Last week I also met with Opimian, a private wine club that has partnerships with wineries all over the world to bring affordable, great wines to its members across Canada. CEO Frank Ianni explained how the club works, their wine concierge, and their Master of Wine, the very appropriately named Jane Masters. I’m going to be writing a bit about the club soon, but needless to say it’s interesting for any wine lovers since it is also a very reasonable way to explore the world of wine.
Finally, I ended last week with The Party at the International Design Show Toronto.
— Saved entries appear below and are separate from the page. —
-- ==== Sys2Proof/Laws/Memory.lean ====
section
/-! SUPPORT. Laws/Memory.lean: a byte written is read back and every other byte stays; every operation on a memory keeps its canonical
form, and the memories after reset have it. -/

namespace Sys2Proof.Machine

theorem fillOf_defined (m : Image) (a : Nat) (h : m.undefAt a = false) : fillOf m.layers a = 0 := by
  simp only [Image.undefAt] at h
  revert h
  induction m.layers with
  | nil => intro _; rfl
  | cons l ls ih =>
    intro h
    simp only [fillOf]
    simp only [List.find?_cons] at h
    by_cases hm : l.misses a = true
    · simp only [hm, if_true] at h ⊢
      simp only [Bool.not_eq_false'] at h
      simp [h]
    · simp only [Bool.not_eq_true] at hm
      simp only [hm, Bool.false_eq_true, if_false] at h ⊢
      exact ih h

@[simp] theorem Image.write_layers (m : Image) (a : Nat) (b : Byte) : (m.write a b).layers = m.layers := by
  unfold Image.write; split <;> rfl

@[simp] theorem Image.undefAt_write (m : Image) (a : Nat) (b : Byte) (c : Nat) : (m.write a b).undefAt c = m.undefAt c := by
  unfold Image.undefAt; rw [Image.write_layers]

/-- Reading back a byte written. -/
@[simp] theorem Image.read_write_same (m : Image) (a : Nat) (b : Byte) : (m.write a b).read a = b := by
  cases h : m.undefAt a with
  | true => simp [Image.read, Image.write, h, sget?_sput]
  | false =>
    have hf := fillOf_defined m a h
    unfold Image.read
    rw [Image.write_layers]
    simp only [Image.write, h, Bool.false_eq_true, if_false, sset]
    by_cases hb : b = 0
    · subst hb; simp [sget?_sdel, hf]
    · rw [if_neg hb, sget?_sput]; simp

/-- A write leaves every other byte alone. -/
theorem Image.read_write_other (m : Image) {a c : Nat} (b : Byte) (h : c ≠ a) : (m.write a b).read c = m.read c := by
  unfold Image.read
  rw [Image.write_layers]
  have : sget? (m.write a b).cells c = sget? m.cells c := by
    unfold Image.write; split
    · simp [sget?_sput, h]
    · simp only [sset]; split
      · simp [sget?_sdel, h]
      · simp [sget?_sput, h]
  rw [this]

/-! ### Canonical form -/

theorem Image.wf_iff (m : Image) : m.wf = true ↔ ssorted m.cells = true ∧ ∀ c ∈ m.cells, m.undefAt c.1 = true ∨ c.2 ≠ 0 := by
  simp [Image.wf]

@[simp] theorem Image.wf_empty : ({} : Image).wf = true := rfl

theorem Image.write_wf (m : Image) (a : Nat) (b : Byte) (h : m.wf = true) : (m.write a b).wf = true := by
  rw [Image.wf_iff] at h ⊢
  simp only [Image.undefAt_write]
  cases hu : m.undefAt a with
  | true =>
    have e : (m.write a b).cells = sput m.cells a b := by simp [Image.write, hu]
    rw [e]
    refine ⟨ssorted_sput h.1 _ _, fun c hc => ?_⟩
    rcases mem_sput hc with rfl | hc
    · exact Or.inl hu
    · exact h.2 c hc
  | false =>
    have e : (m.write a b).cells = sset 0 m.cells a b := by simp [Image.write, hu]
    rw [e]
    refine ⟨ssorted_sset h.1 _ _ _, fun c hc => ?_⟩
    unfold sset at hc
    split at hc
    · exact h.2 c (mem_sdel hc).1
    · rename_i hb
      rcases mem_sput hc with rfl | hc
      · exact Or.inr hb
      · exact h.2 c hc

theorem Image.writeN_wf (bs : List Byte) : ∀ (m : Image) (a : Nat), m.wf = true → (m.writeN a bs).wf = true := by
  induction bs with
  | nil => intro m a h; exact h
  | cons b bs ih => intro m a h; exact ih _ _ (m.write_wf a b h)

theorem Image.copy_wf (m : Image) (a b n : Nat) (h : m.wf = true) : (m.copy a b n).wf = true := m.writeN_wf _ b h

theorem Image.layer_wf (m : Image) (l : Layer) (h : m.wf = true) :
    Image.wf { cells := skeep (fun a => l.keep.any (fun r => decide (r.1 ≤ a) && decide (a < r.2))) m.cells, layers := l :: m.layers } = true := by
  rw [Image.wf_iff] at h ⊢
  refine ⟨ssorted_skeep h.1 _, fun c hc => ?_⟩
  have hk := mem_skeep.1 hc
  have hm : l.misses c.1 = false := by simp only [Layer.misses, hk.2, Bool.not_true]
  rcases h.2 c hk.1 with hu | hn
  · left
    simp only [Image.undefAt, List.find?_cons, hm] at hu ⊢
    exact hu
  · exact Or.inr hn

theorem Image.discardOutside_wf (m : Image) (g : Nat) (keep : List (Nat × Nat)) (h : m.wf = true) :
    (m.discardOutside g keep).wf = true := m.layer_wf { gen := g, keep := keep } h

theorem Image.scrubOutside_wf (m : Image) (keep : List (Nat × Nat)) (h : m.wf = true) : (m.scrubOutside keep).wf = true :=
  m.layer_wf { gen := 0, keep := keep, zero := true } h

/-- The machine after reset is held in canonical form. -/
theorem reset_canonical : State.reset.canonical = true := rfl

end Sys2Proof.Machine
end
Samsung had a booth at the show, and had invited me for a tour and a few drinks, and on top of that, they also had one of my favorite mixologists, Diageo Reserve Brands Ambassador Simon Hooper, who was making incredible hot toddies with Johnnie Walker Black Label whisky, which he prepared using a blow torch and cinnamon.
The Samsung booth featured their incredible new connected kitchen appliances, including the Induction Cooktop, the Samsung Family Hub Refrigerator, and metal art using pieces from a Samsung dishwasher by artist Nicholas Yust.
The other highlight for me though, aside from Hooper’s cocktail and chatting with Chief Brand Officer & Corporate Citizenship Mark Childs, was the Samsung FlexSystem Washer and Dryer, and the incredibly designed Samsung Serif TV. The washer and dryer pair each allow you to do two loads of laundry at the same time, so you can be washing a full load of laundry in the main compartment, and also wash a small set of other clothes in the top part of the machine. And then there’s the Serif TV, which is like few other flat-screen televisions on the market today–the design is original and striking, and the screen is framed beautifully by that overall design. It’s available now in a 40-inch model at Bay Bloor Radio.
While I was at The Party I also visited a number of other booths, including the sharply designed, and fun, Canadian Tire space that was developed by Citizens and Collaborators to promote the new Premier paints line. Inside the #PaintWithPremier space, visitors could contribute to the paint-by-numbers wall mural that is going to be auctioned to the Canadian Tire Jumpstart initiative.